§ PROVIDED RECORDS:
*** Block opens ***

-- ==== Sys2Proof/Tests/Slice0.lean ====
section
/-! SUPPORT. Tests: one decoding a constructor from words the spec writes out, the ill-formed commands, at most two
one-step tests an instruction with results from the spec's own vectors, and a witness for the hypotheses of every
statement that has some. The expected values come from spec/ (the vector is named), or from hand calculation where
the comment says so. -/

namespace Sys2Proof.Tests

open Sys2Proof Sys2Proof.Machine

-- One test after the other: elaborated side by side, their kernel evaluations would each hold a thread.
set_option Elab.async false

/-! ## Small states and what is read of a step -/

/-- From reset with version 1, level L set, in a phase. -/
def inPhase (p : Phase) : State := { State.reset with phase := p, version := 1, size := 21, eclv := true }

/-- The state reached, if a state is reached. -/
def after (o : Result) : Option State :=
  match o with
  | .next t => some t
  | .fault _ => none
  | .refused _ => none

/-- The newest response of the state reached. -/
def said (o : Result) : Option Word := (after o).bind fun t => t.responses.head?

/-- One step on a command word. -/
def send (w : Word) (s : State) : Result := step { s with pending := [.command w] }

/-- After V29 (a): register 0x0B was read from reset. -/
def faultedState : State := { State.reset with phase := .error, err := some .rangeError, einfo := 0x0400000B }

/-! ## Decoding: the words are the spec's (30_encoding.md R90; V11 to V29) -/

/-- R90 -/
theorem test_decode_nop : decode 0x00000000 = some .nop ∧ encode .nop = 0x00000000 := by decide

/-- V20 -/
theorem test_decode_sreset : decode 0x01000000 = some .sreset ∧ encode .sreset = 0x01000000 := by decide

/-- V20 -/
theorem test_decode_setver : decode 0x02000028 = some (.setver 40) ∧ encode (.setver 40) = 0x02000028 := by decide

/-- V20 -/
theorem test_decode_setecl : decode 0x03000002 = some (.setecl 2) ∧ encode (.setecl 2) = 0x03000002 := by decide

/-- V29 -/
theorem test_decode_rdreg : decode 0x0400001E = some (.rdreg 30) ∧ encode (.rdreg 30) = 0x0400001E := by decide

/-- V11 -/
theorem test_decode_gfadd : decode 0x100053CA = some (.gfadd 0x53 0xCA) ∧ encode (.gfadd 0x53 0xCA) = 0x100053CA := by decide

/-- V20 -/
theorem test_decode_gfmul : decode 0x1100FF02 = some (.gfmul 255 2) ∧ encode (.gfmul 255 2) = 0x1100FF02 := by decide

/-- V13 -/
theorem test_decode_gfdiv : decode 0x1200021D = some (.gfdiv 2 29) ∧ encode (.gfdiv 2 29) = 0x1200021D := by decide

/-- V14 -/
theorem test_decode_gfexp : decode 0x130000FF = some (.gfexp 255) ∧ encode (.gfexp 255) = 0x130000FF := by decide

/-- V15 -/
theorem test_decode_gflog : decode 0x14000000 = some (.gflog 0) ∧ encode (.gflog 0) = 0x14000000 := by decide

/-- V20 -/
theorem test_decode_rsinit : decode 0x2000001E = some (.rsinit 30) ∧ encode (.rsinit 30) = 0x2000001E := by decide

*** Block closes ***

§ TASK STATEMENT: Transcribe all of the lines in the records precisely.

§ SOLUTION TO THE EXERCISE:
-- ==== Sys2Proof/Tests/Slice0.lean ====
section
/-! SUPPORT. Tests: one decoding a constructor from words the spec writes out, the ill-formed commands, at most two
one-step tests an instruction with results from the spec's own vectors, and a witness for the hypotheses of every
statement that has some. The expected values come from spec/ (the vector is named), or from hand calculation where
the comment says so. -/

namespace Sys2Proof.Tests

open Sys2Proof Sys2Proof.Machine

-- One test after the other: elaborated side by side, their kernel evaluations would each hold a thread.
set_option Elab.async false

/-! ## Small states and what is read of a step -/

/-- From reset with version 1, level L set, in a phase. -/
def inPhase (p : Phase) : State := { State.reset with phase := p, version := 1, size := 21, eclv := true }

/-- The state reached, if a state is reached. -/
def after (o : Result) : Option State :=
  match o with
  | .next t => some t
  | .fault _ => none
  | .refused _ => none

/-- The newest response of the state reached. -/
def said (o : Result) : Option Word := (after o).bind fun t => t.responses.head?

/-- One step on a command word. -/
def send (w : Word) (s : State) : Result := step { s with pending := [.command w] }

/-- After V29 (a): register 0x0B was read from reset. -/
def faultedState : State := { State.reset with phase := .error, err := some .rangeError, einfo := 0x0400000B }

/-! ## Decoding: the words are the spec's (30_encoding.md R90; V11 to V29) -/

/-- R90 -/
theorem test_decode_nop : decode 0x00000000 = some .nop ∧ encode .nop = 0x00000000 := by decide

/-- V20 -/
theorem test_decode_sreset : decode 0x01000000 = some .sreset ∧ encode .sreset = 0x01000000 := by decide

/-- V20 -/
theorem test_decode_setver : decode 0x02000028 = some (.setver 40) ∧ encode (.setver 40) = 0x02000028 := by decide

/-- V20 -/
theorem test_decode_setecl : decode 0x03000002 = some (.setecl 2) ∧ encode (.setecl 2) = 0x03000002 := by decide

/-- V29 -/
theorem test_decode_rdreg : decode 0x0400001E = some (.rdreg 30) ∧ encode (.rdreg 30) = 0x0400001E := by decide

/-- V11 -/
theorem test_decode_gfadd : decode 0x100053CA = some (.gfadd 0x53 0xCA) ∧ encode (.gfadd 0x53 0xCA) = 0x100053CA := by decide

/-- V20 -/
theorem test_decode_gfmul : decode 0x1100FF02 = some (.gfmul 255 2) ∧ encode (.gfmul 255 2) = 0x1100FF02 := by decide

/-- V13 -/
theorem test_decode_gfdiv : decode 0x1200021D = some (.gfdiv 2 29) ∧ encode (.gfdiv 2 29) = 0x1200021D := by decide

/-- V14 -/
theorem test_decode_gfexp : decode 0x130000FF = some (.gfexp 255) ∧ encode (.gfexp 255) = 0x130000FF := by decide

/-- V15 -/
theorem test_decode_gflog : decode 0x14000000 = some (.gflog 0) ∧ encode (.gflog 0) = 0x14000000 := by decide

/-- V20 -/
theorem test_decode_rsinit : decode 0x2000001E = some (.rsinit 30) ∧ encode (.rsinit 30) = 0x2000001E := by decide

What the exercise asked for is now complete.